● Work to complete: Please keep to the lines below from the one with "if (s.post p).enabled" through the one with "concern it (R104, R160). -/", and restate them word for word, ends included.

Segment Start: Source records

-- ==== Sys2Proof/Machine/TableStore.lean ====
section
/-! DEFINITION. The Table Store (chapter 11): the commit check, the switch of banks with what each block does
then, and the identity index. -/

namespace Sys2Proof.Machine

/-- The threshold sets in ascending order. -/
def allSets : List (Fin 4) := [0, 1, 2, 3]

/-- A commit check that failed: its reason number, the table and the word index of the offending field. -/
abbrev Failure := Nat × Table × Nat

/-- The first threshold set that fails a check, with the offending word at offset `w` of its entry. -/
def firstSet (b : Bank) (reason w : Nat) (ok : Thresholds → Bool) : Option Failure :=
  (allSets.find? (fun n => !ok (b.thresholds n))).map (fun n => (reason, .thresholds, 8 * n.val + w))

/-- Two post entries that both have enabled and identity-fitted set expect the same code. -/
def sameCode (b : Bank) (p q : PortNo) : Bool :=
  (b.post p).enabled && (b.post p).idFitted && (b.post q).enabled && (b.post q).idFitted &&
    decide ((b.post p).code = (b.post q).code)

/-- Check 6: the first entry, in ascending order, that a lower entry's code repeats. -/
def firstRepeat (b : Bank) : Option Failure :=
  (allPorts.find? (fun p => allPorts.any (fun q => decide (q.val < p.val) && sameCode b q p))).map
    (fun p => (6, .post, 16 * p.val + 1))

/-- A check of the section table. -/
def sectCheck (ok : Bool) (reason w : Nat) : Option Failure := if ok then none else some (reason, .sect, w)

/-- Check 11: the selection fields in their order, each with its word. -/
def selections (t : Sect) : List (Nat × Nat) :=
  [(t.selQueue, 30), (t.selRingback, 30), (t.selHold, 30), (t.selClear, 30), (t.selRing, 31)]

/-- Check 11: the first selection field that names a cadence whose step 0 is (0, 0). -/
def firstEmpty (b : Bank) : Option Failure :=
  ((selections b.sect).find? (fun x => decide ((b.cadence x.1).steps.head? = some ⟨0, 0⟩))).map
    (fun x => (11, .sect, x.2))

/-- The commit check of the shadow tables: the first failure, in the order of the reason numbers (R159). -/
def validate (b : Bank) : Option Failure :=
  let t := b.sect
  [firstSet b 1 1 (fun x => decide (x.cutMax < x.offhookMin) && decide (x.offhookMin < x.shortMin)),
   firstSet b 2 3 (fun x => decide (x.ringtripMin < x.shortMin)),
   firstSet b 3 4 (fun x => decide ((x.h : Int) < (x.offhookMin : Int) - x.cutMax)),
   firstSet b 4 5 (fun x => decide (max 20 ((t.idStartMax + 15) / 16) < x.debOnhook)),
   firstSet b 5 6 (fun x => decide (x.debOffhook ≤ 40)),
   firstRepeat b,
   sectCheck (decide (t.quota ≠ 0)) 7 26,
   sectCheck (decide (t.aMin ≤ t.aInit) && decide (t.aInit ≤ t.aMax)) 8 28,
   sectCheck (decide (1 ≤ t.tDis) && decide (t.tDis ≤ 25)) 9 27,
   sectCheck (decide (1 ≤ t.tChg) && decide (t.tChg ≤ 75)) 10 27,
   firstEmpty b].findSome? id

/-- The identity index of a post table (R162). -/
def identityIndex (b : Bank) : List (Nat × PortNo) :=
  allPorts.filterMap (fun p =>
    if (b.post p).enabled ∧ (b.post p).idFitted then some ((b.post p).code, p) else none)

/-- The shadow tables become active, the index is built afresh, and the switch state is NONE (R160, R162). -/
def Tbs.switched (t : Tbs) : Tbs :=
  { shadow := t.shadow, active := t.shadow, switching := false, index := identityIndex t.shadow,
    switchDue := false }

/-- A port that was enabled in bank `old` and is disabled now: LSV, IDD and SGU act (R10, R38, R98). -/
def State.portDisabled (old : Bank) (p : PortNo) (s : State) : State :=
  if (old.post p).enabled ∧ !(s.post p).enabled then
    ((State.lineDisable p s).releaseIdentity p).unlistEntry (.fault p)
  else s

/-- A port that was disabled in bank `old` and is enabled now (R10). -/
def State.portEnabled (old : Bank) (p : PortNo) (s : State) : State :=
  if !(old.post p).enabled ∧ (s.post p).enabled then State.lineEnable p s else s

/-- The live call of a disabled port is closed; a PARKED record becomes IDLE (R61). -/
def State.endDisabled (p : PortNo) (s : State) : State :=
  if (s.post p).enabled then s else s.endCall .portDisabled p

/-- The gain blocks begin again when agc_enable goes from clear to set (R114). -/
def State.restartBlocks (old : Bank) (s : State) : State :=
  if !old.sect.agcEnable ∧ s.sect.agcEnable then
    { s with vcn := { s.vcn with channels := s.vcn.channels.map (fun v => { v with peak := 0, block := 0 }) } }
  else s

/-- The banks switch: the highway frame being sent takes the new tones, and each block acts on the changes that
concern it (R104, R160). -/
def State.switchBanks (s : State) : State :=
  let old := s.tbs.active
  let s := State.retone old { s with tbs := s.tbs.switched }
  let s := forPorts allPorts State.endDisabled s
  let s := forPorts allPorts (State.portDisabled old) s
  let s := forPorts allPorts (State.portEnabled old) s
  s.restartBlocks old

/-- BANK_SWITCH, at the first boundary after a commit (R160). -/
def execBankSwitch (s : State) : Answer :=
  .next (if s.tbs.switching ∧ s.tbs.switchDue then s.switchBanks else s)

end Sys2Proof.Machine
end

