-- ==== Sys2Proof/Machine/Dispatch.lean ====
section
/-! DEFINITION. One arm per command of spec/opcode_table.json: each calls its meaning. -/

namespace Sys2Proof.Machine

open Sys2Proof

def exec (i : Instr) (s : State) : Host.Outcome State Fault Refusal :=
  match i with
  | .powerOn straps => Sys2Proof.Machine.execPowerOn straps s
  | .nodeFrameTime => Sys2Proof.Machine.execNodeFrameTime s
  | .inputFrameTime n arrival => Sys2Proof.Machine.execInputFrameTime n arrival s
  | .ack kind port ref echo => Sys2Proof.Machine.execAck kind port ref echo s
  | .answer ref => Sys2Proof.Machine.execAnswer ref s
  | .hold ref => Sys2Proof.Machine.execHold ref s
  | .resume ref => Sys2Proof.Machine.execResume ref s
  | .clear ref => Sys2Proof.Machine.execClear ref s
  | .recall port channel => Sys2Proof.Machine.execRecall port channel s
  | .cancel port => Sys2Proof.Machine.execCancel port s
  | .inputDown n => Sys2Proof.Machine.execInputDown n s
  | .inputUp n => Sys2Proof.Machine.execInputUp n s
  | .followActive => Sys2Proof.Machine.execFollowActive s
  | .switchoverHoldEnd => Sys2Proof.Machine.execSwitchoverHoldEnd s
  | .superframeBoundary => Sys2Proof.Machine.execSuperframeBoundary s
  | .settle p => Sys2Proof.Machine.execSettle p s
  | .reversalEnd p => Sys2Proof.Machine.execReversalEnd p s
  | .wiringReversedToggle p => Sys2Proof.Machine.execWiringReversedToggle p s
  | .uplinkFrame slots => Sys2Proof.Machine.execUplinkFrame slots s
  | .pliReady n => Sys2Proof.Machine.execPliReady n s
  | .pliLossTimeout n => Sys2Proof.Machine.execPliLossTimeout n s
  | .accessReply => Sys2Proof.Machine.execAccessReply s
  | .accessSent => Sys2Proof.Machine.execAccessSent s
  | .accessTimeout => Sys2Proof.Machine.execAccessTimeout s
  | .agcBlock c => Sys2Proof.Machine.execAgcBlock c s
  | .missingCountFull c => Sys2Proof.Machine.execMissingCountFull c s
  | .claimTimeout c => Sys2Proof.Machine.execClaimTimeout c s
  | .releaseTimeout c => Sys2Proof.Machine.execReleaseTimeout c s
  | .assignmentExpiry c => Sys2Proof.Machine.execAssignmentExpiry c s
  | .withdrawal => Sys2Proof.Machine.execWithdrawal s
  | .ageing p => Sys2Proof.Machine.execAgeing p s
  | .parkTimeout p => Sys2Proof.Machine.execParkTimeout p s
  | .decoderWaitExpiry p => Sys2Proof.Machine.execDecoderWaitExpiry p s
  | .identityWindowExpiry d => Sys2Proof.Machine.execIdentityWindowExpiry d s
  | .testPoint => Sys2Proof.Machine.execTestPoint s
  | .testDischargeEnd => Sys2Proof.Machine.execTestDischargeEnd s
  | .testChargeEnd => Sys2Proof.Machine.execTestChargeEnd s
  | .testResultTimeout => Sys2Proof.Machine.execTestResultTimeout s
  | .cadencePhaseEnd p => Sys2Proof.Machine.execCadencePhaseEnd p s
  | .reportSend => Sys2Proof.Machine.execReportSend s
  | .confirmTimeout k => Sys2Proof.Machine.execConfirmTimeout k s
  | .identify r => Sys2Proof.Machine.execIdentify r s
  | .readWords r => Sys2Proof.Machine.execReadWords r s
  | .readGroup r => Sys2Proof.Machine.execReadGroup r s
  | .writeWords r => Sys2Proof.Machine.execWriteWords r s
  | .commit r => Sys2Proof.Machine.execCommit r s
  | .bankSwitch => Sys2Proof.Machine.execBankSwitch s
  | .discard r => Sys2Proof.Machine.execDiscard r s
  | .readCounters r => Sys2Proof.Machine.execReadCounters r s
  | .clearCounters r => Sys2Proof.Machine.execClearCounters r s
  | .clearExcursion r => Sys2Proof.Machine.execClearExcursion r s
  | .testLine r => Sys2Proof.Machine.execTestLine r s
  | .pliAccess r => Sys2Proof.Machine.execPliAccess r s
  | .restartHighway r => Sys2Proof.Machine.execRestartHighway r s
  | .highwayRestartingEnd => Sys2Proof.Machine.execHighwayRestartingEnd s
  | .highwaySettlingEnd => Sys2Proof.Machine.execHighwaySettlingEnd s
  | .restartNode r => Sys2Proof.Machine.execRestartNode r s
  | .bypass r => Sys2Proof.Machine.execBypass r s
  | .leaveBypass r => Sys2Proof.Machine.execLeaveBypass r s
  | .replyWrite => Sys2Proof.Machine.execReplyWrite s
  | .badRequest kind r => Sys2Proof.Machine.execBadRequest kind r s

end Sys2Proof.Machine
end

Segment End: Source records

● Reply:
  if (s.post p).enabled then s else s.endCall .portDisabled p

/-- The gain blocks begin again when agc_enable goes from clear to set (R114). -/
def State.restartBlocks (old : Bank) (s : State) : State :=
  if !old.sect.agcEnable ∧ s.sect.agcEnable then
    { s with vcn := { s.vcn with channels := s.vcn.channels.map (fun v => { v with peak := 0, block := 0 }) } }
  else s

/-- The banks switch: the highway frame being sent takes the new tones, and each block acts on the changes that
concern it (R104, R160). -/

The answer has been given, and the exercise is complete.